Sort dataframe multiindex level and by column
Question
Updated: pandas version 0.23.0 solves this problem with
Sorting by a combination of columns and index levels
I have struggled with this and I suspect there is a better way. How do I sort the following dataframe by index level name 'idx_0', level=0 and by column, 'value_1' descending such that the column 'MyName' reads vertical 'SCOTTBOSTON'.
import pandas as pd
import numpy as np
df = pd.DataFrame({'idx_0':[2]*6+[1]*5,
'idx_1':[6,4,2,10,18,5,11,1,7,9,3],
'value_1':np.arange(11,0,-1),
'MyName':list('BOSTONSCOTT')})
df = df.set_index(['idx_0','idx_1'])
df
Output:
MyName value_1
idx_0 idx_1
2 6 B 11
4 O 10
2 S 9
10 T 8
18 O 7
5 N 6
1 11 S 5
1 C 4
7 O 3
9 T 2
3 T 1
Excepted output using:
df.sort_values(['value_1'], ascending=False)\
.reindex(sorted(df.index.get_level_values(0).unique()), level=0)
I suspect there is an easier way without resetting indexes
MyName value_1
idx_0 idx_1
1 11 S 5
1 C 4
7 O 3
9 T 2
3 T 1
2 6 B 11
4 O 10
2 S 9
10 T 8
18 O 7
5 N 6
Failure #1:
df.sort_values('value_1', ascending=False).sort_index(level=0)
Sort by values first then sort index level=0, but level=1 get sorted also.
MyName value_1
idx_0 idx_1
1 1 C 4
3 T 1
7 O 3
9 T 2
11 S 5
2 2 S 9
4 O 10
5 N 6
6 B 11
10 T 8
18 O 7
Failure #2
df.sort_index(level=0).sort_values('value_1', ascending=False)
Sort by index level=0 then sort by values, but index=0 gets jumbled again.
MyName value_1
idx_0 idx_1
2 6 B 11
4 O 10
2 S 9
10 T 8
18 O 7
5 N 6
1 11 S 5
1 C 4
7 O 3
9 T 2
3 T 1
3 answers
solution1
1 2018-04-28 15:43:36
Here is my ugly option:
In [139]: (df.assign(x=df.index.get_level_values(0) * \
10**np.ceil(np.log10(df.value_1.max()))-df.value_1)
.sort_values('x')
.drop('x',1))
Out[139]:
MyName value_1
idx_0 idx_1
1 11 S 5
1 C 4
7 O 3
9 T 2
3 T 1
2 6 B 11
4 O 10
2 S 9
10 T 8
18 O 7
5 N 6
some explanations:
In [140]: np.ceil(np.log10(df.value_1.max()))
Out[140]: 2.0
In [141]: df.assign(x=df.index.get_level_values(0)*10**np.ceil(np.log10(df.value_1.max()))-df.value_1)
Out[141]:
MyName value_1 x
idx_0 idx_1
2 6 B 11 189.0
4 O 10 190.0
2 S 9 191.0
10 T 8 192.0
18 O 7 193.0
5 N 6 194.0
1 11 S 5 95.0
1 C 4 96.0
7 O 3 97.0
9 T 2 98.0
3 T 1 99.0
another option is to add idx_0 sort by it and by value_1 and drop that additional column:
In [142]: (df.assign(x=df.index.get_level_values(0)).sort_values(['x', 'value_1'], ascending=[1,0])
.drop('x',1))
Out[142]:
MyName value_1
idx_0 idx_1
1 11 S 5
1 C 4
7 O 3
9 T 2
3 T 1
2 6 B 11
4 O 10
2 S 9
10 T 8
18 O 7
5 N 6
solution2
1 ACCPTED 2018-04-28 15:51:29
Here are some potential solutions for your needs:
Method-1:
(df.sort_values('value_1', ascending=False)

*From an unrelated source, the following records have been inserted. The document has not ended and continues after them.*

/-- R385, R386, R407 to R409: a flit that passes its CRC leaves its buffer, one that does not is sent again with the flit
sent behind it, a free one (assumption log 90), as is one that nothing acknowledges for 1 µs; a route switches when its other path
is up; the steps of a die's warm reset in their order, its GT set from its neighbour's and never back (assumption log 10). -/
def Obligations.LinksAndWarmReset : Prop :=
  ∀ (n a b d : Nat) (l k : Link) (f : Nat × List Byte) (fs : List (Nat × List Byte)),
    Happens (.linkFlitReceive n true) (fun s => s.links[n]? = some l ∧ l.up = true ∧ l.buffer = f :: fs)
      (fun s => s.modLink n fun _ => { l with buffer := fs, expect := l.expect + 1, fails := 0, sentAt := s.gt }) ∧
    Happens (.linkFlitReceive n false)
      (fun s => s.links[n]? = some l ∧ l.up = true ∧ l.buffer = f :: fs ∧ (s.sendFlit n).links[n]? = some k)
      (fun s => (s.sendFlit n).resend n k) ∧
    Happens (.linkRetryTimeout n)
      (fun s => s.links[n]? = some l ∧ l.up = true ∧ l.buffer ≠ [] ∧ l.sentAt + 1000 ≤ s.gt) (fun s => s.resend n l) ∧
    Happens (.routeSwitch a b)
      (fun s => a ≠ b ∧ s.routeBusy a b = false ∧ s.detour a b = false ∧ s.pathUp a (hops a b false) = false ∧
        s.pathUp a (hops a b true) = true)
      (fun s => { s with routes := tput s.routes (a * 8 + b) 1 }) ∧
    Happens (.warmResetRequest d) (fun s => d < 4 ∧ (s.die d).state = 0 ∧ s.resetFree d = true) (fun s => s.warmStart d) ∧
    Happens (.warmResetRequest d) (fun s => d < 4 ∧ (s.die d).state = 0 ∧ s.resetFree d = false)
      (fun s => s.modDie d fun x => { x with pending := true }) ∧
    Happens (.warmResetStart d) (fun s => (s.die d).pending = true ∧ s.resetFree d = true) (fun s => s.warmStart d) ∧
    Happens (.warmResetQuiesce d) (fun s => (s.die d).state = 1 ∧ s.dieIdle d = true)
      (fun s => s.modDie d fun x => { x with state := 2, quiesced := s.gtAt d }) ∧
    Happens (.warmResetQuiesce d) (fun s => (s.die d).state = 2 ∧ s.dieWaits d = false ∧ s.dieIdle d = true)
      (fun s => (neighbours d).foldl (fun t n => t.linkDown d n) ((s.flushDie d).modDie d fun x => { x with state := 3 })) ∧
    Happens (.warmResetRetrain d) (fun s => (s.die d).state = 3) (fun s => s.modDie d fun x => { x with state := 4 }) ∧
    Happens (.warmResetRetrain d) (fun s => (s.die d).state = 4)
      (fun s => (neighbours d).foldl (fun t n => t.setLink d n true)
        ({ s with skew := s.skew.set d (max (s.skew.getD d 0) (s.skew.getD (d ^^^ 1) 0)) }.modDie d fun x => { x with state := 5 })) ∧
    Happens (.warmResetAdmit d) (fun s => (s.die d).state = 5 ∧ (s.die d).quiesced + s.pkg.leaseRo + 2 < s.gtAt d)
      (fun s => s.modDie d fun x => { x with state := 0 })

/-- R395 to R405, R482: a window ends for every enabled table once XWINDOW has passed and the writes of the last window end
are visible, and the next window begins when every table has finished; a written image is published in one step once it is
visible; enabling, disabling and refreshing a table. -/
def Obligations.ExpertTables : Prop :=
  ∀ (n : Nat) (t : XTable) (p : PubVer),
    Happens .barchanWindowEnd
      (fun s => s.barchan.tables ≠ [] ∧ s.publishing = false ∧ s.barchan.windowAt + 1000 * s.barchan.window ≤ s.gt ∧
        s.barchan.lastW + 2 < s.gt)
      (fun s =>
        let s1 := (List.range 4).foldl (fun a n => a.tableWindow n) s
        if s1.windowing then s1 else s1.modBarchan fun b => { b with windowAt := s1.gt }) ∧
    Happens (.barchanPublish n)
      (fun s => s.xtab n = some t ∧ t.publish = some p ∧ p.w + 2 < s.gt ∧ p.written = true)
      (fun s =>
        let s1 := s.modTable n fun u => { u with cur := t.nextVer, images := tput u.images t.nextVer p.image }
        let s2 := s1.modBarchan fun b => { b with ver := b.ver.set n t.nextVer }
        ((s2.xPut (s.xBase n + 8) (toBytes 4 t.nextVer)).2).xPublished n p) ∧
    Happens (.xtableEnable n) (fun s => n < 4 ∧ s.barchan.en.getD n false = false)
      (fun s => match s.xFind n with
        | none => s.xLog 7 0xFFFF n 0 0 0
        | some u => ((s.modBarchan fun b =>
            { b with
              windowAt := if b.en.any id then b.windowAt else s.gt
              en := b.en.set n true
              ver := b.ver.set n u.cur
              tables := tput b.tables n u }).xPut (s.xBase n + 0x0C) (toBytes 4 u.cur)).2) ∧
    Happens (.xtableDisable n) (fun _ => True)
      (fun s => s.windowOver (s.modBarchan fun b => { b with en := b.en.set n false, tables := tdel b.tables n })) ∧
    Happens (.xtableRefresh n) (fun _ => True) (fun s => s.modBarchan fun b => { b with refresh := b.refresh.set n true })

/-- R331 to R333, R340 to R347, R348: rows staged and applied; a region switches to the rows that MAPAPPLY captured
(assumption log 79) when it is quiet; a retirement accepted; its cells start, are copied row by row and switch; a unit serves a
write. -/
def Obligations.InterleaveAndRetirement : Prop :=
  ∀ (r row data v c u n : Nat) (a b : List Nat) (t : Retire) (m : MoveCell) (q : UnitReq),
    Happens (.mapStageA r row data) (fun _ => r ≤ 5 ∧ row ≤ 11 ∧ data < 2 ^ 12) (fun s => s.modRegion r fun g => { g with sa := g.sa.set row data }) ∧
    Happens (.mapStageB r row data) (fun _ => r ≤ 5 ∧ row ≤ 11 ∧ data < 2 ^ bWidth r) (fun s => s.modRegion r fun g => { g with sb := g.sb.set row data }) ∧
    Happens (.mapApply r) (fun s => r ≤ 5 ∧ s.retire = none ∧ invertible (s.region r).sa = true)
      (fun s => s.modRegion r fun g => { g with applying := some (g.sa, g.sb) }) ∧
    Happens (.mapApply r) (fun s => r ≤ 5 ∧ s.retire = none ∧ invertible (s.region r).sa = false)
      (fun s => s.modPkg fun p => { p with errSingular := true, errRegion := r }) ∧
    Happens (.mapApplySwitch r) (fun s => (s.region r).applying = some (a, b) ∧ s.linesBusy (fun ln => inRegion (ln * 128) r) = false)
      (fun s => (s.modRegion r fun g => { g with a := a, b := b, moved := [], applying := none }).modPkg
        fun p => { p with migphase := (p.migphase + 1) % 2 ^ 32 }) ∧
    Happens (.retireStack v) (fun s => s.retireRefusal v = none) (fun s => s.retireAccept v) ∧
    Happens (.retireCellStart c)
      (fun s => s.retire = some t ∧ (t.cells.filter fun m => m.started && !m.switched).length < 64 ∧
        t.cells.findIdx? (fun m => !m.started) = some c)
      (fun s => s.modMoving c fun m => { m with started := true }) ∧
    Happens (.retireRowCopy c)
      (fun s => s.retire = some t ∧ t.cells[c]? = some m ∧ m.started = true ∧ m.switched = false ∧ m.mark < t.depthOf m ∧
        s.unitMeta (s.oldPlace m m.mark) = none)
      (fun s =>
        let o := s.oldPlace m m.mark
        let w := newPlace m m.mark
        let s1 := { s with mem := { s.mem with
          units := s.mem.units.write (w * 128) (s.mem.units.read (o * 128) 128), umeta := tdel s.mem.umeta w
          bad := s.mem.bad.filter fun b => b != w } }
        s1.modMoving c fun x => { x with mark := x.mark + 1 }) ∧
    Happens (.retireCellSwitch c)
      (fun s => s.retire = some t ∧ t.cells[c]? = some m ∧ m.started = true ∧ m.switched = false ∧ t.depthOf m ≤ m.mark ∧
        1 < s.pkg.retLeft)
      (fun s => ((s.modMoving c fun x => { x with switched := true }).modRegion m.region fun g =>
        { g with moved := tput g.moved m.cell (m.stack, m.base, 1) }).modPkg fun p =>
          { p with migphase := (p.migphase + 1) % 2 ^ 32, retLeft := p.retLeft - 1 }) ∧
    Happens (.unitRequest n)
      (fun s => tget s.mem.unitq n = some q ∧ s.unitStalls q.line = false ∧ (∀ x ∈ s.mem.unitq, x.1 < n → x.2.line ≠ q.line) ∧
        q.phase = s.pkg.migphase ∧ s.keyed q.key = true ∧ s.unitOf q.line = some u ∧
        s.reach (s.homeDie q.line) (unitDie (u / 2 ^ 30)) = .ok ∧ q.write = true)
      (fun s => ({ s with mem := { s.mem with unitq := tdel s.mem.unitq n } } : State).unitWrite u q.key q.data q.tags q.poison)

/-- R326, R336 to R338: a page's move begins with a free frame and its leaf's moving bit, copies its lines in order, takes
the new frame when they are visible and gives the old one back; counters are forwarded and looked at at the end of an epoch. R328:
a move that meets an address that does not exist ends the context that claimed the page, the leaf standing again as it was (that
much is the model's choice: assumption log 138); a line under a key slot that is not keyed
(R453) is passed over (138 too). -/
def Obligations.PageMoves : Prop :=
  ∀ (g i f v w : Nat) (a : MoveAsk) (as : List MoveAsk) (m : Move) (fs : List Nat) (s1 : State),
    Happens (.caravanMoveStart g)
      (fun s => (s.caravan g).move = none ∧ (s.caravan g).asks = a :: as ∧ s.caravanUp g = true ∧
        (nbit (s.entryAt a.leafPa) 0 && nbit (s.entryAt a.leafPa) 1 && nbit (s.entryAt a.leafPa) 8) = false ∧
        askOk g (s.entryAt a.leafPa) a.claim.isSome = true ∧ s.freeEntry g (s.entryAt a.leafPa) a.claim.isSome = some (i, f))
      (fun s => s.moveBegin g a (s.entryAt a.leafPa) i f) ∧
    Happens (.caravanPageCopy g)
      (fun s => (s.caravan g).move = some m ∧ s.caravanUp g = true ∧ m.phase = 1 ∧ 128 * m.next < m.size ∧
        s.spaceOf (65536 * nfld m.oldLeaf 16 32 + 128 * m.next) ≠ none ∧ s.spaceOf (m.frame + 128 * m.next) ≠ none ∧
        s.copyLine g (65536 * nfld m.oldLeaf 16 32 / 128 + m.next) (m.frame / 128 + m.next) = some (w, s1))
      (fun _ => s1.modCaravan g fun x => { x with move := some { m with next := m.next + 1, w := max m.w w } }) ∧
    Happens (.caravanPageCopy g)
      (fun s => (s.caravan g).move = some m ∧ s.caravanUp g = true ∧ m.phase = 1 ∧ 128 * m.next < m.size ∧
        (s.spaceOf (65536 * nfld m.oldLeaf 16 32 + 128 * m.next) = none ∨ s.spaceOf (m.frame + 128 * m.next) = none))
      (fun s => s.movePhys g m) ∧
    Happens (.caravanMoveEnd g)
      (fun s => (s.caravan g).move = some m ∧ s.caravanUp g = true ∧ m.w + 2 < s.gt ∧ m.phase = 1 ∧ m.size ≤ 128 * m.next)
      (fun s => (s.putLeaf m.oldLeaf m.leafPa (withFrame m.oldLeaf m.frame)).2.modCaravan g fun x =>
        { x with move := some { m with phase := 2, w := (s.putLeaf m.oldLeaf m.leafPa (withFrame m.oldLeaf m.frame)).1 } }) ∧
    Happens (.caravanFreetailWrite g v) (fun _ => True)
      (fun s => s.modCaravan g fun x => { x with freeTail := v % 2 ^ 32, waiting := false }) ∧
    Happens (.caravanEpochEnd g)
      (fun s => (g = 4 ∨ g = 5) ∧ (s.caravan g).epochAt + 1000 * (s.caravan g).epoch ≤ s.gt ∧ (s.caravan g).ctrBase ≠ 0)
      (fun s => (List.range (s.farFrames / 2)).foldl (fun t i => t.epochFrame g (2 * i + (g - 4)))
        (s.modCaravan g fun x => { x with epochAt := s.gt })) ∧
    Happens (.pageCountForward g) (fun s => (s.caravan g).fwd = f :: fs)
      (fun s => (s.modCaravan g fun x => { x with fwd := fs }).countFrame f)

/-- R387, R412, R417, R442, R445, R454, R455: host and peer accesses are performed at the homes of their lines, the host's
through slot 0 and a peer's through the slot of its window; a register is written; a port's link shows what it trained to; power
returns with a cold start, the flash, the fuses and outer memory kept (assumption log 97); a sample of a die's sensors sets its
clock and the causes that it shows while they hold (assumption log 92), and counts a step down; a die too hot loses power. -/
def Obligations.OutsideWorld : Prop :=
  ∀ (a q i n v up rem : Nat) (b : Bool) (acc : Inbound) (t vs rs : List Nat),
    Happens (.hostMemAccess a acc) (fun s => s.mgmt.level ≠ 0 ∧ a < 0x040000000000) (fun s => s.inbound 4 a 0 acc) ∧
    Happens (.peerInboundAccess q a acc)
      (fun s => s.mgmt.level ≠ 0 ∧ (s.ports.getD q Port.reset).admits a acc = some i)
      (fun s => s.inbound 5 a (nfld ((s.ports.getD q Port.reset).inbase.getD i 0) 54 10) acc) ∧
    Happens (.registerWrite a n v) (fun s => s.spaceOf a = some .window ∧ n ≤ 8) (fun s => s.winWrite a (toBytes n v)) ∧
    Happens (.peerLinkTrain q b up rem) (fun _ => True)
      (fun s => { s with ports := lmod s.ports q fun p =>
                    { p with up := b, lanes := if b then min up 4 else 0, remote := if b then rem % 2 ^ 48 else 0 } }) ∧
    (∀ s : State, s.power = false → exec .powerOn s = .next (s.coldStart false)) ∧
    Happens (.monitorSample q t vs rs)
      (fun s => hottest (sampled (s.die q).temp t 16) < 125 * 16)
      (fun s =>
        let d : Die := { s.die q with
          temp := sampled (s.die q).temp t 16, volt := sampled (s.die q).volt vs 16, ring := sampled (s.die q).ring rs 20 }
        let clk := nextClk d s.mgmt.level (hottest d.temp) (lowest d.volt)
        s.modDie q fun _ => { d with
          clk := clk, cause := throttleCause d s.mgmt.level
          events := if clk < d.clk then min (d.events + 1) (2 ^ 32 - 1) else d.events }) ∧
    Happens (.monitorSample q t vs rs)
      (fun s => ∃ x ∈ sampled (s.die q).temp t 16, x.valid = true ∧ 125 * 16 ≤ sgn x.val 16)
      (fun s => { s with power := false })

.sort_index(level=[0], ascending=[True]))
Method-2:
(df.set_index('value_1', append=True)
.sort_index(level=[0,2], ascending=[True,False])
.reset_index('value_1'))
Tested on pandas 0.22.0, Python 3.6.4
solution3
0 2018-04-28 22:23:22
Update using pandas version 0.23.0
Sorting by a combination of columns and index levels
df.sort_values(by=['idx_0','value_1'], ascending=[True,False])
output:
value_1 MyName
idx_0 idx_1
1 11 5 S
1 4 C
7 3 O
9 2 T
3 1 T
2 6 11 B
4 10 O
2 9 S
10 8 T
18 7 O
5 6 N
Interestingly enough, @jxc pointed out a solution that I thought should work and was almost exactly as my first failure.
df.sort_values('value_1', ascending=False)\
.sort_index(level=0, ascending=[True])
It is the passing ascending as a list which makes the above statement work as excepted. I think in pandas passing a scalar value and a list of one should work the same. However, in this case, it appears not to work the same.
I'll submit a bug report.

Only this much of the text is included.